In OSPM-initiated S4 sleeping state, OSPM is responsible for saving all system context. Before entering the S4 state, OSPM will save context of all memory as specified in System Address Map Interfaces.

Upon waking, OSPM shall then restore the system context. When OSPM re-enumerates buses coming out of the S4 sleeping state, it will discover any devices that have come and gone, and configure devices as they are turned on.

In the platform runtime firmware-initiated S4 sleeping state, OSPM is responsible for the same system context as described in the S3 sleeping state (platform runtime firmware restores the memory and some chip set context). The S4BIOS transition transfers control to the platform runtime firmware, allowing it to save context to non-volatile memory (such as a disk partition).

16.1.4.1. Operating System-Initiated S4 Transition

If OSPM supports OSPM-initiated S4 transition, it will not generate a platform firmware-initiated S4 transition. Platforms that support the platform firmware-initiated S4 transition also support OSPM-initiated S4 transition.

OSPM-initiated S4 transition is initiated by OSPM by saving system context, writing the appropriate values to the SLP_TYPx register(s), and setting the SLP_EN bit, or writes the HW-reduced ACPI Sleep Type value for S4 and the SLP_EN bit to the Sleep Control Register. Upon exiting the S4 sleeping state, the platform boot firmware restores the chipset to its POST condition, updates the hardware signature (described later in this section), and passes control to OSPM through a normal boot process.

When the platform boot firmware builds the ACPI tables, it generates a hardware signature for the system. If the hardware configuration has changed during an OS-initiated S4 transition and it changes the content or structure of the ACPI tables, the platform boot firmware updates the hardware signature in the FACS table as described in Section 5.2.10 (Firmware ACPI Control Structure (FACS)).

Upon waking, in order to locate the hardware signature, the physical address of the RSDP must be reacquired via methods described in 5.2.5.1 (Finding the RSDP on IA-PC Systems) or 5.2.5.2 (Finding the RSDP on UEFI Enable Systems) and therefore it must not be assumed that the FACS and its Hardware Signature would be located in the same physical memory address as the prior boot.
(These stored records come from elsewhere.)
/-- The packets' ends that follow a consumed count: none when it is no packet's end. -/
def endsAfter (v : W64) : List W64 → Option (List W64)
  | [] => none
  | e :: r => if e = v then some r else endsAfter v r

/-- The ends that stand after the consumed word has been read (R428): a count that is neither the old one nor a
packet's end was never granted. -/
def consumedTo (g : Ring) (v : W64) : Option (List W64) := if v = g.consumed then some g.ends else endsAfter v g.ends

/-- The read of the consumed word completes (R425, R428). -/
def execConsumedWordRead (status : CplStatus) (value : BitVec 64) (s : State) : Host.Outcome State Fault Refusal :=
  onLink s
    (match tagFor s.host .consumed with
     | none => .refused .nothingWaiting
     | some tag =>
       let s1 := completionState { s with host := setTag s.host tag none } status
       match s.host.ring with
       | none => .next s1
       | some g =>
         if status ≠ .ok then .next s1
         else match consumedTo g value with
         | none => .next (garbleRecords s1)
         | some es => .next { s1 with host := { s1.host with ring := some { g with consumed := value, ends := es } } })

/-! ## Bus Master Enable (R441, R442) -/

/-- The HOST_OFF notice (Table 11-15). -/
def hostOff (s : State) (cause : BitVec 2) : State :=
  postNotice s 0x082 ((BitVec.ofNat 8 (tagsOut s.host) ++ (0 : BitVec 6) ++ cause : BitVec 16).setWidth 64)

/-- How far a packet in progress has been written when the face stops: the commands do not say, so it is left free. One
more than its bytes stands for its terminator (R453). -/
def writtenSoFar (s : State) (p : Packet) : Nat :=
  p.written + (freeNow s).toNat % (p.bytes.length + 2 - p.written)

/-- A packet in progress stops, if the face could issue until then: the bytes issued by then stand in the ring. -/
def stopPacket (s : State) : State :=
  match s.host.packet, s.host.ring with
  | some p, some g =>
    if hostIssues s && !p.cut then
      let n := min (writtenSoFar s p) p.bytes.length
      let s1 := bumpFree (writeBody s g { p with bytes := p.bytes.take n } (n / 1024 + 1) p.written)
      let s2 := { s1 with host := { s1.host with packet := some { p with written := n } } }
      if p.bytes.length < writtenSoFar s p then
        ringWrite s2 g (g.produced.toNat + packetSpan p.bytes.length) [0, 0, 0, 0]
      else s2
    else s
  | _, _ => s

/-- Tokens in the staging are discarded and counted (R441). -/
def dropStaging (h : HostFace) : HostFace :=
  { h with staging := [], discards := satAdd h.discards h.staging.length }

/-- Dump bytes that the host face discards (R441). In what unit the face's own count takes them is left open: at least
once, at most once a byte. -/
def discardDump (s : State) (n : Nat) : State :=
  if n = 0 then s
  else
    let k := (freeNow s).toNat % n + 1
    bumpFree { s with tab := { s.tab with discarded := satAdd s.tab.discarded n }
                      host := { s.host with discards := satAdd s.host.discards k } }

/-- Dump bytes of the packet that has been stopped that it will not carry. -/
def cutDump (p : Packet) : Nat := if p.dump then p.bytes.length - p.written else 0
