-- ==== Sys2Proof/Machine/Power.lean ====
section
/-! DEFINITION. Power domains, energy levels and limits, descents, wakes, and restarts (chapters 14 and 15). -/

namespace Sys2Proof.Machine

open Sys2Proof

/-! ## What a power domain loses (R334, R404, R567, R629) -/

/-- A tile, by number, lies in one of the quadrants of a mask. -/
def inQuads (qs : BitVec 4) (t : Nat) : Bool := qs.getLsbD (quadOfTile (BitVec.ofNat 6 t)).toNat

/-- A keyed collection without the keys that a test names. -/
def without {α : Type} (p : Nat → Bool) (m : List (Nat × α)) : List (Nat × α) := m.filter fun e => !p e.1

/-- Memory without the banks of a mask of quadrants: words cleared, PLAIN, without errors (R301). -/
def dropBanks (qs : BitVec 4) (m : Mem) : Mem :=
  let gone := fun (a : Nat) => decide (a < 0x2000000) && inQuads qs (a / 0x80000)
  { m with data := without gone m.data, pres := without (fun w => gone (8 * w)) m.pres,
           ecc := without (fun w => gone (8 * w)) m.ecc, banks := without (inQuads qs) m.banks }

/-- Lock units and mirrors without those of a mask of quadrants. -/
def dropLocks (qs : BitVec 4) (l : Locks) : Locks :=
  { units := without (fun q => qs.getLsbD q) l.units, mirror := without (inQuads qs) l.mirror,
    owed := without (inQuads qs) l.owed }

/-- The weave without the routers and probes of a mask of quadrants (R404). What the blocks at the extra ports offer waits
with them when their domains keep power. -/
def dropRouters (qs : BitVec 4) (faces : Bool) (w : Weave) : Weave :=
  { chans := without (fun k => inQuads qs (k / 48)) w.chans
    outs := without (fun k => inQuads qs (k / 8)) w.outs
    owed := without (fun k => inQuads qs (k / 48)) w.owed
    offers := without (fun k => inQuads qs (k / 2) && !(faces && k % 2 == 1)) w.offers
    probes := without (fun p => qs.getLsbD (p / 8)) w.probes }

/-- Everything that the quadrant domains of a mask hold is lost. -/
def dropQuads (qs : BitVec 4) (faces : Bool) (s : State) : State :=
  { s with cells := without (fun c => inQuads qs (c / 4)) s.cells, mem := dropBanks qs s.mem,
           locks := dropLocks qs s.locks, weave := dropRouters qs faces s.weave }

/-- PD1 loses power: steward, key block's session values, and the tableau collector's snapshot. The counts of the steward
and key-block groups are held in PD0 (R629). -/
def dropPd1 (s : State) : State :=
  let t := { s.tab with raised := [], due := [], held := none, dump := none, frozen := false }
  loseEvents { s with
    stw := { Steward.clear with sinkDiscards := s.stw.sinkDiscards }
    keys := { s.keys with session := 0 }
    tab := t
    time := { s.time with stale := 0, staleHold := false, progress := false, withholding := false, withholds := 0 } }
    isStewardEvent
16.1.4.2. The S4BIOS Transition

This transition is not supported on HW-reduced ACPI platforms. On other systems, the platform runtime firmware-initiated S4 transition begins with OSPM writing the S4BIOS_REQ value into the SMI_CMD port (as specified in the FADT). Once gaining control, the platform runtime firmware then saves the appropriate memory and chip set context, and then places the platform into the S4 state (power off to all devices).

In the FACS memory table, there is the S4BIOS_F bit that indicates hardware support for the platform runtime firmware-initiated S4 transition. If the hardware platform supports the S4BIOS state, it sets the S4BIOS_F flag within the FACS memory structure prior to booting the OS. If the S4BIOS_F flag in the FACS table is set, this indicates that OSPM can request the platform runtime firmware to transition the platform into the S4BIOS sleeping state by writing the S4BIOS_REQ value (found in the FADT) to the SMI_CMD port (identified by the SMI_CMD value in the FADT).

Upon waking the platform boot firmware restores memory context and jumps to the waking vector (similar to wake from an S3 state). Coming out of the S4BIOS state, the platform boot firmware must only configure boot devices (so it can read the disk partition where it saved system context). When OSPM re-enumerates buses coming out of the S4BIOS state, it will discover any devices that have come and gone, and configure devices as they are turned on.

16.1.5. S5 Soft Off State

OSPM places the platform in the S5 soft off state to achieve a logical off. Notice that the S5 state is not a sleeping state (it is a G2 state) and no context is saved by OSPM or hardware but power may still be applied to parts of the platform in this state, and, as such, it is not safe to disassemble. Also notice that from a hardware perspective, the S4 and S5 states are nearly identical. When initiated, the hardware will sequence the system to a state similar to the off state. The hardware has no responsibility for maintaining any system context (memory or I/O); however, it does allow a transition to the S0 state due to a power button press or a Remote Start. Upon start-up, the platform boot firmware performs a normal power-on reset, loads the boot sector, and then executes (but not the waking vector, as all ACPI table context is lost when entering the S5 soft off state).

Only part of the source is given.